Controlling people - primarily they use guilt manipulation techniques, If you really loved God you would help out with such-and-such program. Of course you're working two jobs, taking care of a pregnant wife, and three sick kids, but you're not serving God. Discourage children from learning science or mathematics in university setting. Discourage young women from thinking. 

Evangelism - 1-2-3 pray after me. David Woods evangelism program focuses mainly on telling them how much of a change Jesus made in your life and encourage them to let Jesus change their life. "Try Jesus" evangelism. No mention of the law of God or Biblical Repentance.

High regard for the Bible - sing psalms and scripture songs, allow corrupt understandings of scripture to supercede the clear teachings in the Bible. Psalm 119:9 Wherewithal shall a young man cleanse his way? Implication is that our way is naturally corrupt. Ignore the implication and teach semi-pelagianism. Common to hear sermons on how Lydia opened her heart to God. Most sermons reduce to reading a few verses, little exposition, losts of jokes and funny stories for entertainment purposes.

They are trinitarian.

The vast majority are cultish. Those churches which hold to the teachings of Peter Ruckman are a cult. The same goes for those who support or were taught in and still support Hyles Anderson College. Some are Baptist Briders. They are opposed to Reformed Doctrine and have such tracts in the church as: The Deadly Flower and Why I Disagree With All 5 Points of Calvinism.

They also claim Laurence Vance's The Other Side of Calvinism is a masterful and scholarly refutation of the evil doctrine creeping up in Baptist churches known as Calvinism.

I had a similar experience to JM's with the London Baptist Confession of Faith. For a while I also taught the Heidelberg Catechism to the 1st and 2nd grade boys. While they understood it, loved it, and wanted me to come back and teach again, the other guy in the class could not understand any of it. And so he took over and resorted to just entertaining them.

General knowledge of the Bible is superficial at best. When a friend of mine asked, How do we obey the Old Testament commandment to greet the brethren with an holy kiss?, he was answered by the teacher with, It's OT and we don't have to do it. My friend was new and didn't know any different. The teacher is a deacon and an "evangelist". In general the people who attend do not engage in much critical thinking over scripture. Those that do are either regarded as 2nd class christians or eventually just leave.

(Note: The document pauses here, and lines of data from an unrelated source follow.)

-- ==== Sys2Proof/Machine/Flags.lean ====
section
/-!
DEFINITION. Events and attention (10.5): positions, routing, latching, and the attention line of a port.
-/

namespace Sys2Proof.Machine

/-- An event's place in the three-byte set and mask (10.5). -/
def Event.position : Event → Nat
  | .resetSeen => 0
  | .frameError => 1
  | .ticketGranted => 2
  | .grantWithdrawn => 3
  | .ticketSettled => 4
  | .sheetActive => 5
  | .sheetDone => 6
  | .mediaNeeded => 7
  | .feedFault => 8
  | .cutFault => 9
  | .orderReady => 10
  | .carriageTimeout => 11
  | .stationFault => 12
  | .inkLow => 13
  | .inkStarved => 14
  | .deficit => 15
  | .tankChange => 16
  | .tankRefused => 17
  | .linkFault => 18
  | .wasteNearFull => 19
  | .wasteFull => 20
  | .nozzleTableChanged => 21
  | .headFailed => 22

/-- The event as a set of one kind. -/
def Event.bit (e : Event) : BitVec 24 := BitVec.ofNat 24 (2 ^ e.position)

/-- The routing table (10.5). FRAME_ERROR goes to the port concerned alone, by `raiseOn`. -/
def Event.routed : Event → Port → Bool
  | .resetSeen, _ => true
  | .frameError, _ => false
  | .ticketGranted, p => p != .pp
  | .grantWithdrawn, p => p != .pp
  | .ticketSettled, p => p == .rp
  | .sheetActive, p => p != .cp
  | .sheetDone, p => p != .cp
  | .mediaNeeded, p => p != .cp
  | .feedFault, _ => true
  | .cutFault, p => p != .cp
  | .orderReady, p => p == .cp
  | .carriageTimeout, _ => true
  | .stationFault, _ => true
  | .inkLow, p => p == .pp
  | .inkStarved, p => p != .cp
  | .deficit, p => p == .pp
  | .tankChange, p => p == .pp
  | .tankRefused, p => p == .pp
  | .linkFault, p => p == .pp
  | .wasteNearFull, p => p == .pp
  | .wasteFull, p => p != .cp
  | .nozzleTableChanged, _ => true
  | .headFailed, _ => true

/-- A kind that is latched while a GET_EVENTS is under way is newer than what that read returns (R175). -/
def OpenRead.latch (x : OpenRead) (e : Event) : OpenRead :=
  match x with
  | .events returned newer sent => .events returned (newer ||| e.bit) sent
  | .table rest => .table rest
  | .asleep => .asleep

/-- The port's set with the event latched (R174). -/
def PortRec.latch (r : PortRec) (e : Event) : PortRec :=
  { r with events := r.events ||| e.bit, reading := r.reading.map fun x => x.latch e }

/-- A raised event is latched into the set of each port the routing table gives (R174). -/
def State.raise (s : State) (e : Event) : State :=
  let at_ (p : Port) : PortRec := if e.routed p then (s.ports.get p).latch e else s.ports.get p
  s.setPorts { rp := at_ .rp, cp := at_ .cp, pp := at_ .pp }

def State.raiseIf (s : State) (b : Bool) (e : Event) : State := if b then s.raise e else s

/-- An event latched on one port alone (R165, R174). -/
def State.raiseOn (s : State) (p : Port) (e : Event) : State :=
  s.setPorts (s.ports.set p ((s.ports.get p).latch e))

/-- The attention line of a port is asserted (R176): the set and the mask have a kind in common. While the reset line is
held low the hub drives nothing. -/
def State.attention (s : State) (p : Port) : Bool :=
  !s.pins.resetLow && ((s.ports.get p).events &&& (s.ports.get p).mask != 0)

end Sys2Proof.Machine
end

They have high moral standards many are biblical and quite a few not.

Resources to help you gauge what they are:

My old church here where I used to drink the kool..er where I attended: Bible Baptist Church :: Sermons from 2007. Try Greenfield as well as the pastor.

Hyles-Anderson College Click here for Jack Schaap's heresy on the Lord's Supper. Look for videos about the college at the site or at YouTube.

Jack Hyles Literature and Sermons

David W. Cloud's website bearer of false witness against John Calvin. Here is a printout of his sermon THE CALVINISM DEBATE: WHO IS THE ENEMY?

West Coast Baptist College - An Independent Baptist Bible College - Lancaster, CA Videos at the site or YouTube. This college should be given credit for moving away in many parts from IFBxdom.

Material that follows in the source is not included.